All the areas of our garden have names (they are really gardens-within-gardens); and their purpose changes as the background screen of shrubs and trees grow. I have the 'salad garden' almost under control again, third re-incarnation. At the furthest point of the acre, it is also the sunniest and has the advantage of a neighbour's brick wall, against which we grow two fig trees. Once I grew salads and herbs there, after hacking back the nettles and weeds, and then someone further down the road blocked off an old land-drain that ran through our orchard and the water could not disperse; the salad garden became incredibly sticky, the soil cold and wet.
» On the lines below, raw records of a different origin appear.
/-! ### scrub -/

@[simp] theorem scrub_cur (s : State) (lo hi : Nat) : (scrub s lo hi).cur = s.cur := rfl
@[simp] theorem scrub_agenda (s : State) (lo hi : Nat) : (scrub s lo hi).agenda = s.agenda := rfl
@[simp] theorem scrub_free (s : State) (lo hi : Nat) : (scrub s lo hi).free = s.free := rfl
@[simp] theorem scrub_nextId (s : State) (lo hi : Nat) : (scrub s lo hi).nextId = s.nextId := rfl
@[simp] theorem scrub_rev (s : State) (lo hi : Nat) : (scrub s lo hi).rev = s.rev := rfl
@[simp] theorem scrub_form (s : State) (lo hi : Nat) : (scrub s lo hi).form = s.form := rfl
@[simp] theorem scrub_ns (s : State) (lo hi : Nat) : (scrub s lo hi).ns = s.ns := rfl
@[simp] theorem scrub_mem (s : State) (lo hi : Nat) : (scrub s lo hi).mem = s.mem.filter (fun c => decide (c.1 < lo) || decide (hi ≤ c.1)) := rfl
@[simp] theorem scrub_bad (s : State) (lo hi : Nat) : (scrub s lo hi).bad = s.bad.filter (fun k => decide (k < lo) || decide (hi ≤ k)) := rfl
@[simp] theorem scrub_poison (s : State) (lo hi : Nat) : (scrub s lo hi).poison = s.poison.filter (fun k => decide (k < lo) || decide (hi ≤ k)) := rfl
@[simp] theorem scrub_rects (s : State) (lo hi : Nat) : (scrub s lo hi).rects = s.rects := rfl
@[simp] theorem scrub_worlds (s : State) (lo hi : Nat) : (scrub s lo hi).worlds = s.worlds := rfl
@[simp] theorem scrub_extents (s : State) (lo hi : Nat) : (scrub s lo hi).extents = s.extents := rfl
@[simp] theorem scrub_versions (s : State) (lo hi : Nat) : (scrub s lo hi).versions = s.versions := rfl
@[simp] theorem scrub_ranges (s : State) (lo hi : Nat) : (scrub s lo hi).ranges = s.ranges := rfl
@[simp] theorem scrub_lanes (s : State) (lo hi : Nat) : (scrub s lo hi).lanes = s.lanes := rfl
@[simp] theorem scrub_dies (s : State) (lo hi : Nat) : (scrub s lo hi).dies = s.dies := rfl
@[simp] theorem scrub_links (s : State) (lo hi : Nat) : (scrub s lo hi).links = s.links := rfl
@[simp] theorem scrub_monAlloc (s : State) (lo hi : Nat) : (scrub s lo hi).monAlloc = s.monAlloc := rfl
@[simp] theorem scrub_monitors (s : State) (lo hi : Nat) : (scrub s lo hi).monitors = s.monitors := rfl
@[simp] theorem scrub_host (s : State) (lo hi : Nat) : (scrub s lo hi).host = s.host := rfl
@[simp] theorem scrub_pass (s : State) (lo hi : Nat) : (scrub s lo hi).pass = s.pass := rfl
@[simp] theorem scrub_turn (s : State) (lo hi : Nat) : (scrub s lo hi).turn = s.turn := rfl
@[simp] theorem scrub_outs (s : State) (lo hi : Nat) : (scrub s lo hi).outs = s.outs := rfl
@[simp] theorem scrub_saved (s : State) (lo hi : Nat) : (scrub s lo hi).saved = s.saved := rfl

end Sys2Proof.Machine
end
So gradually, from 2005 onwards, I have created a series of raised beds, having discovered 'square-foot' gardening. And so now it is the 'SQ Garden'.
Raymond made me the beds from scrap timber, apart from two which were sent me to trial. Two of my little grandchildren (then aged six and four) were staying with us that summer and helped to clear the ground and then erect and plant them.
All through that summer, they visited frequently and checked progress on 'their' gardens.
I now have six 'SQ' beds and each is divided into sections; not square feet - mine are actually 18" (45cms). The beds are modular: three feet wide which means I can reach into the middle without stepping on the earth and varying in length, with slabs between, not cemented so the water can seep away back into the soil. Each bed is then divided into sections; so that I can grow vegetables and salads in succession. The 'SQ Garden' has its own micro-climate, warm and sheltered, which means produce is ready long before that in Raymond's veg plot. Yesterday we ate a salad lunch: mixed cut-and-come-again lettuce, with rocket 'Apollo', and the young deep red leaves of beet 'Bull's Blood' and chopped raw spinach 'Spokane' - deliciously creamy, plus a few crunchy pink radishes. Add some chopped chives and some home-made vinaigrette; we ate well.
Our garden has to be productive but I cannot exist without flowers as well, and so in the SQ garden, I grow climbing roses on the wall alongside the figs, and insect-attracting annuals: fiery orange calendula and heavenly blue-cornflowers, night-scented stock, medieval borage for bees, jewel nasturtiums and love-in-a-mist which is something of a theme plant for me for I first fell in love with it in my grandmother's garden on my hands and knees, weeding her magnificent Gertrude Jekyll (style) flower borders. My current summertime blog banner was taken in 1992 and shows just such a mix of flowers and vegetables; that space is no longer as it was then; the years move on.
The grandchildren’s two beds are this year sown with flowers, edible climbing purple-podded beans and black Tuscany kale seedlings. Today the space under the figs is to be filled with recycled containers in which I am trialing potatoes, carrots, lettuce, courgettes and trailing winter squash: I have an article to write on 'smallspace' gardening and need photos to accompany it. Yesterday, I edged the path by the rose and fig border with reclaimed bricks and the herb pots are now filled with scented culinary herbs.
The last four days with my hands in the earth has been wonderful; without doubt, it has eased a difficult work situation that is presently troubling me. The ‘SQ Garden’ has materialised again, as I rough-planned it back in March, and we are able to enjoy the salads and vegetables that are now flourishing. Concerns have been pushed to the back of my mind, temporarily, and I move on to the next patch of ground that needs reclaiming. My hands are roughened from their continual plunge into the earth, but my heart is eased and quietened.